V = [0] + 14 * [0] + [0]
θ = 0.001

nonterminal = list(range(1, 15))
terminal = [0, 15]
actions = ['left', 'right', 'up', 'down']
rewards = [-1]
γ = 1

Δ = float('inf')
while Δ >= θ:
    Δ = 0
    for s in nonterminal:
        v = V[s]
        V[s] = sum([
            π(a, s) * p(s_n, r, s, a) * (r + γ * V[s_n])
            for a in actions for s_n in nonterminal + terminal for r in rewards
        ])
        Δ = max(Δ, abs(v - V[s]))
print('\n------·------·------·------\n'.join(['|'.join([f'{V[4 * r + c]:6.2f}' for c in range(4)]) for r in range(4)]))

  0.00|-13.99|-19.99|-21.99
------·------·------·------
-13.99|-17.99|-19.99|-19.99
------·------·------·------
-19.99|-19.99|-17.99|-13.99
------·------·------·------
-21.99|-19.99|-13.99|  0.00


# Policy Iteration

In [77]:
map_str = r"""
e..x...
..xxx.x
x..x...
.....x.
x......
"""
terminal_states = []
nonterminal_states = []

for y, line in enumerate(map_str.split()):
    for x, value in enumerate(line):
        if value == 'e':
            terminal_states.append((x, y))
        elif value == '.':
            nonterminal_states.append((x, y))

states = terminal_states + nonterminal_states
actions = {
    'left': (-1, 0),
    'right': (1, 0),
    'up': (0, 1),
    'down': (0, -1)
}
rewards = [-1]


def p(new_state, reward, state, action):
    if action not in actions:
        return 0
    if reward not in rewards:
        return 0

    delta = actions[action]
    moved_state = (state[0] + delta[0], state[1] + delta[1])

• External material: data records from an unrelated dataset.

@[simp] theorem State.setPorts_pc (s : State) (r o : Bool) (l : List HostInput) : (s.setPorts r o l).pc = s.pc := rfl
@[simp] theorem State.setPorts_sp (s : State) (r o : Bool) (l : List HostInput) : (s.setPorts r o l).sp = s.sp := rfl
@[simp] theorem State.setPorts_stk (s : State) (r o : Bool) (l : List HostInput) : (s.setPorts r o l).stk = s.stk := rfl
@[simp] theorem State.setPorts_state (s : State) (r o : Bool) (l : List HostInput) : (s.setPorts r o l).state = s.state := rfl
@[simp] theorem State.setPorts_haltCause (s : State) (r o : Bool) (l : List HostInput) : (s.setPorts r o l).haltCause = s.haltCause := rfl
@[simp] theorem State.setPorts_faultCause (s : State) (r o : Bool) (l : List HostInput) : (s.setPorts r o l).faultCause = s.faultCause := rfl
@[simp] theorem State.setPorts_faultPc (s : State) (r o : Bool) (l : List HostInput) : (s.setPorts r o l).faultPc = s.faultPc := rfl
@[simp] theorem State.setPorts_outValid (s : State) (r o : Bool) (l : List HostInput) : (s.setPorts r o l).outValid = s.outValid := rfl
@[simp] theorem State.setPorts_outData (s : State) (r o : Bool) (l : List HostInput) : (s.setPorts r o l).outData = s.outData := rfl
@[simp] theorem State.setPorts_prog (s : State) (r o : Bool) (l : List HostInput) : (s.setPorts r o l).prog = s.prog := rfl
@[simp] theorem State.setPorts_progLen (s : State) (r o : Bool) (l : List HostInput) : (s.setPorts r o l).progLen = s.progLen := rfl
@[simp] theorem State.setPorts_rst (s : State) (r o : Bool) (l : List HostInput) : (s.setPorts r o l).rst = r := rfl
@[simp] theorem State.setPorts_outReady (s : State) (r o : Bool) (l : List HostInput) : (s.setPorts r o l).outReady = o := rfl
@[simp] theorem State.setPorts_inputs (s : State) (r o : Bool) (l : List HostInput) : (s.setPorts r o l).inputs = l := rfl
@[simp] theorem State.setPorts_out (s : State) (r o : Bool) (l : List HostInput) : (s.setPorts r o l).out = s.out := rfl
@[simp] theorem State.setPorts_earlierOut (s : State) (r o : Bool) (l : List HostInput) : (s.setPorts r o l).earlierOut = s.earlierOut := rfl
@[simp] theorem State.setPorts_freeCount (s : State) (r o : Bool) (l : List HostInput) : (s.setPorts r o l).freeCount = s.freeCount := rfl
@[simp] theorem State.setPorts_readStk (s : State) (r o : Bool) (l : List HostInput) (j : Nat) : (s.setPorts r o l).readStk j = s.readStk j := rfl
@[simp] theorem State.setPorts_tos (s : State) (r o : Bool) (l : List HostInput) : (s.setPorts r o l).tos = s.tos := rfl
@[simp] theorem State.setPorts_nos (s : State) (r o : Bool) (l : List HostInput) : (s.setPorts r o l).nos = s.nos := rfl
@[simp] theorem State.setPorts_progByte (s : State) (r o : Bool) (l : List HostInput) (a : Nat) : (s.setPorts r o l).progByte a = s.progByte a := rfl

    if moved_state not in states and new_state == state:
        return 1
    elif moved_state in states and new_state == moved_state:
        return 1
    else:
        return 0

In [150]:
# begin with random policy
policy = {state: {action: 0.25 for action in actions} for state in states}
initial_value_function = {state: 0 for state in states}


def evaluate_policy(policy, initial_value_function, error_tolerance=0.5):
    value_function = initial_value_function.copy()
    error = float('inf')

    while error >= error_tolerance:
        error = 0
        for state in nonterminal_states:
            new_value = 0
            for new_state in states:
                for action in actions:
                    for reward in rewards:
                        new_value += policy[state][action] * p(new_state, reward, state, action) * (reward + value_function[new_state])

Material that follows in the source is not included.